-
Notifications
You must be signed in to change notification settings - Fork 1.6k
pattern db
The pattern.db module contains wrappers for databases (SQLite, MySQL), Unicode CSV files and Python's datetime. It offers a convenient way to work with tabular data, for example retrieved with the pattern.web module.
It can be used by itself or with other pattern modules: web | db | en | search | vector | graph.
A database is a collection of tables. A table has rows of data with a specific data type (e.g., string, float) for each field or column. A database engine provides an interface to the database, using SQL statements (Structured Query Language). Python 2.5+ comes bundled with the SQLite engine. The MySQL engine requires the MySQL-Python bindings. Note that a 32-bit Python requires a 32-bit MySQL.
The Database()
constructor creates (if
necessary) and returns an SQLITE
or
MYSQL
database. With SQLITE
, it will create a file with the given
name in the current folder.
db = Database(
name,
host = 'localhost',
port = 3306,
username = 'root',
password = '',
type = SQLITE
)
db.type # SQLITE | MYSQL
db.name # Database name.
db.host # Database host (MySQL).
db.port # Database port (MySQL).
db.username # Database username (MySQL).
db.password # Database password (MySQL).
db.tables # Dictionary of (name, Table)-items.
db.relations # List of relations, see Database.link().
db.query # Last executed SQL query.
db.connected # True after Database.connect().
db.connect() # Happens automatically.
db.disconnect()
db.create(table, fields=[])
db.remove(table)
db.link(table1, field1, table2, field2, join=LEFT)

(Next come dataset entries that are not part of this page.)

-- ==== Sys2Proof/Machine/Flags.lean ====
section
/-!
DEFINITION. The status words of the register map, each assembled from the state: the flags a read shows (the field tables of the
chapters), the status byte of R83, and the levels of the output pins (R66).
-/

namespace Sys2Proof.Machine

/-- The code of a state in SYS_STATE.STATE (R73). -/
def PState.code : PState → Nat
  | .off => 0 | .boot => 1 | .ready => 2 | .run => 3 | .sleep => 4 | .safe => 5 | .held => 6

/-- The code of a request in PENDING_REQ (R73). -/
def Req.code : Req → Nat
  | .none => 0 | .run => 1 | .ready => 2 | .sleep => 3

/-- SYS_STATE (R73). -/
def sysStateWord (p : Power) : Word :=
  Word.of (p.st.code + 8 * b2n (p.trans ≠ .none) + 16 * b2n p.firebox + 32 * p.pending.code + 128 * b2n p.reqErr
    + 256 * p.safeCause.toNat + 2048 * p.heldCause.toNat)

/-- A PWR_CTRL bit reads 1 while its request is in progress or latched (R67, R74). -/
def reqBit (r : Req) (p : Power) : Nat := b2n (p.inReq = r || p.pending = r)

/-- PWR_CTRL (R74). -/
def pwrCtrlWord (p : Power) : Word := Word.of (reqBit .run p + 2 * reqBit .ready p + 4 * reqBit .sleep p)

/-- CLK_STAT (R75). -/
def clkStatWord (p : Power) : Word :=
  Word.of (b2n p.ref25 + 2 * b2n p.refSrc + 4 * b2n p.pllLock + 8 * b2n p.onPll + 16 * b2n p.refclkOk + 32 * b2n p.pllFail)

/-- CLK_CTRL (R76). -/
def clkCtrlWord (p : Power) : Word := Word.of (p.refSel.toNat + 4 * b2n p.pllStart)

/-- BOOT_STAT (R77). -/
def bootStatWord (p : Power) : Word :=
  Word.of (b2n p.bsDone + 2 * b2n p.bsLifecycle + 4 * b2n p.bsRedir + 8 * b2n p.bsOption + 16 * p.bsTrimSlot.toNat
    + 64 * b2n p.bsFallback + 128 * b2n p.bsPatch + 256 * b2n p.bsTamper + 512 * b2n p.bsNoTrim)

/-- AUTOWAKE0 or AUTOWAKE1 (R78). -/
def autoWakeWord (r : AutoWakeReg) : Word := Word.of (r.src.toNat + 32768 * b2n r.en)

/-- WAKE_STAT (R78). -/
def wakeStatWord (p : Power) : Word := Word.of (p.wakeSrc.toNat + 64 * b2n p.wakeByHost + 128 * b2n p.wakeValid)

/-- MBX_STAT (R108). -/
def mbxStatWord (m : Mbx) : Word :=
  Word.of (b2n m.busy + 2 * b2n m.done + 4 * b2n m.overrun + 256 * m.status.toNat)

/-- IRQ_CFG of a source (R334). -/
def irqCfgWord (x : SrcState) : Word :=
  Word.of (b2n x.en + 2 * x.route.toNat + 8 * b2n x.wake + 16 * x.edge.toNat + 256 * x.filter.toNat)

/-- IRQ_STATE of a source (R334): FIRES saturates at 255. -/
def irqStateWord (x : SrcState) : Word :=
  Word.of (b2n x.pend + 2 * b2n x.act + 256 * min x.fires.toNat 255)

/-- An OVERFLOW record (R316). -/
def EvRec.isOverflow (r : EvRec) : Bool := r.source = 14 && r.code = 1

/-- EVT_STAT (R334). -/
def evtStatWord (i : Irq) : Word :=
  Word.of (i.ring.length + 512 * b2n (i.damper = .asleep && i.ring ≠ []) + 1024 * b2n (i.damper = .asserted)
    + 2048 * b2n (i.damper = .holdoff) + 4096 * b2n (i.ring.any EvRec.isOverflow))

/-- HOST_STATE (R334). -/
def hostStateWord (i : Irq) : Word := Word.of (b2n (i.damper = .asleep) + 2 * b2n i.woken)

/-- The window of the host channel is open (R340). -/
def hwdOpen (d : Wdg) : Bool := d.on && d.openAt.toNat * 10000 ≤ d.elapsed && d.elapsed < d.closeAt.toNat * 10000

/-- HWD_STAT (R348). -/
def hwdStatWord (d : Wdg) : Word :=
  Word.of (b2n d.on + 2 * b2n d.armed + 4 * b2n (hwdOpen d) + 8 * b2n (d.pulseLeft ≠ 0) + 16 * b2n d.cfgFix
    + 32 * d.cause.toNat)

/-- HWD_ELAPSED (R340). -/
def hwdElapsedWord (d : Wdg) : Word := Word.sat (d.elapsed / 10000)

/-- The ladder length in force (R344, R356): LADDER_N, and 0 gives 3. -/
def ladderLength (o : Options) : Nat := if o.ladderN = 0 then 3 else o.ladderN.toNat

/-- CWD_STAT (R348); N reads 0 until the fuse read ends (R382). -/
def cwdStatWord (s : State) : Word :=
  Word.of (b2n s.wdg.cwdOn + 2 * b2n s.wdg.cwdHwStart + 4 * s.wdg.lc.toNat + 32 * b2n s.wdg.recent
    + 64 * (if s.fuse.known then ladderLength s.fuse.opt else 0) + 512 * b2n s.wdg.byLadder)

/-- SAFE_STAT (R348). -/
def safeStatWord (d : Wdg) : Word :=
  Word.of (b2n d.released + 2 * b2n d.forced + 4 * b2n d.fHwd + 8 * b2n d.fTamper + 16 * b2n d.relErr)

/-- TMR_CTRL (R273). -/
def tmrCtrlWord (s : State) : Word :=
  Word.of ((allUnits.map (fun u => 2 ^ u.val * b2n s.tmr[u].en + 2 ^ (4 + u.val) * b2n s.tmr[u].hold)).sum)

/-- CAP_STAT (R273). -/
def capStatWord (s : State) : Word :=
  Word.of ((allUnits.map (fun n => 2 ^ (3 * n.val) * s.cap[n].stamps.length + 2 ^ (12 + n.val) * b2n s.cap[n].ovf)).sum)

/-- SRV_CTRL (R274): RESET reads 0 once it has acted. -/
def srvCtrlWord (s : State) : Word :=
  Word.of ((allLaws.map (fun n => 2 ^ n.val * b2n s.law[n].en + 2 ^ (4 + n.val) * b2n s.law[n].bypass)).sum)

/-- SRV_STAT (R274). -/
def srvStatWord (s : State) : Word :=
  Word.of ((allLaws.map (fun n => 2 ^ n.val * b2n s.law[n].active + 2 ^ (4 + n.val) * b2n s.law[n].nt
    + 2 ^ (8 + n.val) * b2n s.law[n].cfgErr + 2 ^ (12 + n.val) * b2n s.law[n].wrRej)).sum)

/-- SRV_FLAGS (R274). -/
def srvFlagsWord (s : State) : Word :=
  Word.of ((allLaws.map (fun n => 2 ^ n.val * b2n s.law[n].sat + 2 ^ (4 + n.val) * b2n s.law[n].divz)).sum)

/-- One bit for each window. -/
def winMask (p : Window → Bool) (s : State) : Word := Word.of ((allWins.map (fun w => 2 ^ w.val * b2n (p s.win[w]))).sum)

/-- SPN_STAT (R187). -/
def spnStatWord (p : Spindle) : Word := Word.of (b2n p.descRej + 2 * b2n (p.stalled ≠ []))

/-- RP_STAT (R187). -/
def rpStatWord (p : Spindle) : Word :=
  Word.of (b2n p.rpActive + 2 * b2n p.rpPending + 4 * b2n p.rpSwapErr + 16 * p.rpErrCode.toNat)

/-- ENG_FLAGS (R243). -/
def engFlagsWord (e : Eng) : Word := Word.of (b2n e.trkSat + 2 * b2n e.focSat + 4 * b2n e.motSat + 8 * b2n e.divz)

/-- PIPE_STAT (R217). -/
def pipeStatWord (p : Pipe) : Word := Word.of (p.ctx.toNat + 16 * b2n p.busy)

/-- The code of a link state (R313). -/
def LinkSt.code : LinkSt → Nat
  | .off => 0 | .training => 1 | .active => 2 | .l1 => 3 | .l2 => 4 | .test => 5 | .retraining => 6

/-- LINK_STAT (R313). -/
def linkStatWord (l : Link) : Word :=
  Word.of (l.st.code + 8 * b2n l.rxLock + 16 * b2n l.hostReady + 32 * b2n l.outage + 64 * l.out.length)

/-- LINK_CTRL: RETRAIN and EYE_SCAN read 1 until the action is complete, CNT_CLR and BITSLIP 0 (R10, R313). -/
def linkCtrlWord (l : Link) : Word := Word.of (b2n (l.retrainReq && l.st = .retraining) + 4 * b2n l.eyeBusy)

/-- EYE_STAT (R313). -/
def eyeStatWord (l : Link) : Word := Word.of (l.eyeWidth.toNat + 128 * b2n l.eyeDone + 256 * b2n l.eyeBusy)

/-- LC_STATE (R379). -/
def lcStateWord (f : Fuse) : Word := Word.of (f.lcState.toNat + 256 * f.lcCode.toNat)

/-- FUSE_STAT (R379). -/
def fuseStatWord (f : Fuse) : Word :=
  Word.of (b2n f.progBlock + 2 * b2n f.identFail + 4 * b2n f.reburn + 16 * f.slots.toNat + 256 * f.defectFail.toNat)

/-- TAMPER_STAT (R379). -/
def tamperStatWord (t : Tamper) : Word := Word.of (t.latch.toNat + 32 * t.resp.toNat)

/-- CRC is on (R92): the OPTION fuse or PORT_CFG.CRC_EN. -/
def crcOn (s : State) : Bool := s.fuse.opt.portCrc || s.cfg.crcEn

/-- The status byte that the next transaction drives (R83): SYNC 0b10, then BOOT, ERR, CRC_ERR, CUT, EVT, MBX. -/
def statusByte (s : State) : Byte :=
  BitVec.ofNat 8 (128 + 32 * b2n (s.pw.st = .boot) + 16 * b2n s.port.prevErr + 8 * b2n s.port.prevCrc
    + 4 * b2n s.port.prevCut + 2 * b2n (s.irq.ring ≠ []) + b2n s.mbx.done)

/-! ### Output pins (R66) -/

/-- The level at an output pin. -/
inductive PinLevel where
  | low | high | highZ | undriven
  deriving DecidableEq, Repr

/-- The OPTION safe level of pin `p`: PWM0-PWM7 are 0-7, STROBE0-1 are 8-9 (R356). -/
def safeLevel (s : State) (p : Nat) : PinLevel :=
  match (s.fuse.opt.safeLvl.extractLsb' (2 * p) 2).toNat with
  | 0 => .low
  | 1 => .high
  | _ => .highZ

/-- A logic level with its polarity. -/
def polLevel (active low : Bool) : PinLevel := if active = low then .low else .high

/-- The channel's pin is active: the counter is greater than RELOAD − C (R251). -/
def pwmActive (t : TimerUnit) (c : BitVec 24) : Bool := t.active.toNat < t.cnt.toNat + c.toNat

/-- A PWM pin (R66, R251, R252, R336): its timer where the unit is enabled and the safe latch is clear, in Ready, Run or Sleep; else
its safe level; high-Z until the fuse read ends, undriven without VDDIO (R34). -/
def pwmLevel (s : State) (u : UnitId) (ch : Fin 2) : PinLevel :=
  if !s.pw.vddio then .undriven
  else if !s.pw.pullsGone then .highZ
  else if s.tmr[u].en && s.wdg.released && !s.wdg.forced && (s.pw.st = .ready || s.pw.st = .run || s.pw.st = .sleep) then
    if ch = 0 then polLevel (pwmActive s.tmr[u] s.tmr[u].c0) s.tmr[u].pol0
    else polLevel (pwmActive s.tmr[u] s.tmr[u].c1) s.tmr[u].pol1
  else safeLevel s (2 * u.val + ch.val)

/-- A STROBE pin is requested by some window (R122). -/
def strobeRequested (s : State) (p : Fin 2) : Bool :=
  allWins.any (fun w =>
    match s.win[w].exp, s.win[w].adm with
    | some e, some a => e.strobe && a.exp.strobeSel.getLsbD p.val
    | _, _ => false)

/-- A STROBE pin (R66, R122): its exposure logic in Run after the release, else its safe level. -/
def strobeLevel (s : State) (p : Fin 2) : PinLevel :=
  if !s.pw.vddio then .undriven
  else if !s.pw.pullsGone then .highZ
  else if s.pw.st = .run && s.wdg.released && !s.wdg.forced then polLevel (strobeRequested s p) (s.cfg.strobePol.getLsbD p.val)
  else safeLevel s (8 + p.val)

/-- SAFEO_N (R338): low until the first release, during a host channel pulse, in Safe and Held; Off counts as low (R34). -/
def safeoLow (s : State) : Bool :=
  !s.wdg.released || s.wdg.pulseLeft != 0 || s.pw.st = .safe || s.pw.st = .held || s.pw.st = .off

/-- IRQ_N is asserted, low (R326); it is released until the fuse read ends (R34, R66). -/
def irqLow (s : State) : Bool := s.pw.pullsGone && s.irq.damper = .asserted

end Sys2Proof.Machine
end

db.execute(SQL, commit=False)
db.commit()
db.escape(value) # "a cat's tail" => "'a cat\'s tail'"
-
Database.execute()
returns an iterator of rows for the given SQL query. -
Database.commit()
commits the changes of pendingINSERT
,UPDATE
,DELETE
queries. -
Database.escape()
safely quotes and escapes field values.
Database.create()
creates a new table
in the database, It takes a table name and a list of row fields, where
each field is defined with the field()
function. Each field has a name
(a-z +
underscores) and a type
, with an
optional default
value for new rows.
The pk()
function can be used for
primary keys.
field(name, type=STRING, default=None, index=False, optional=True)
pk(name='id') # field('id', INTEGER, index=PRIMARY, optional=False)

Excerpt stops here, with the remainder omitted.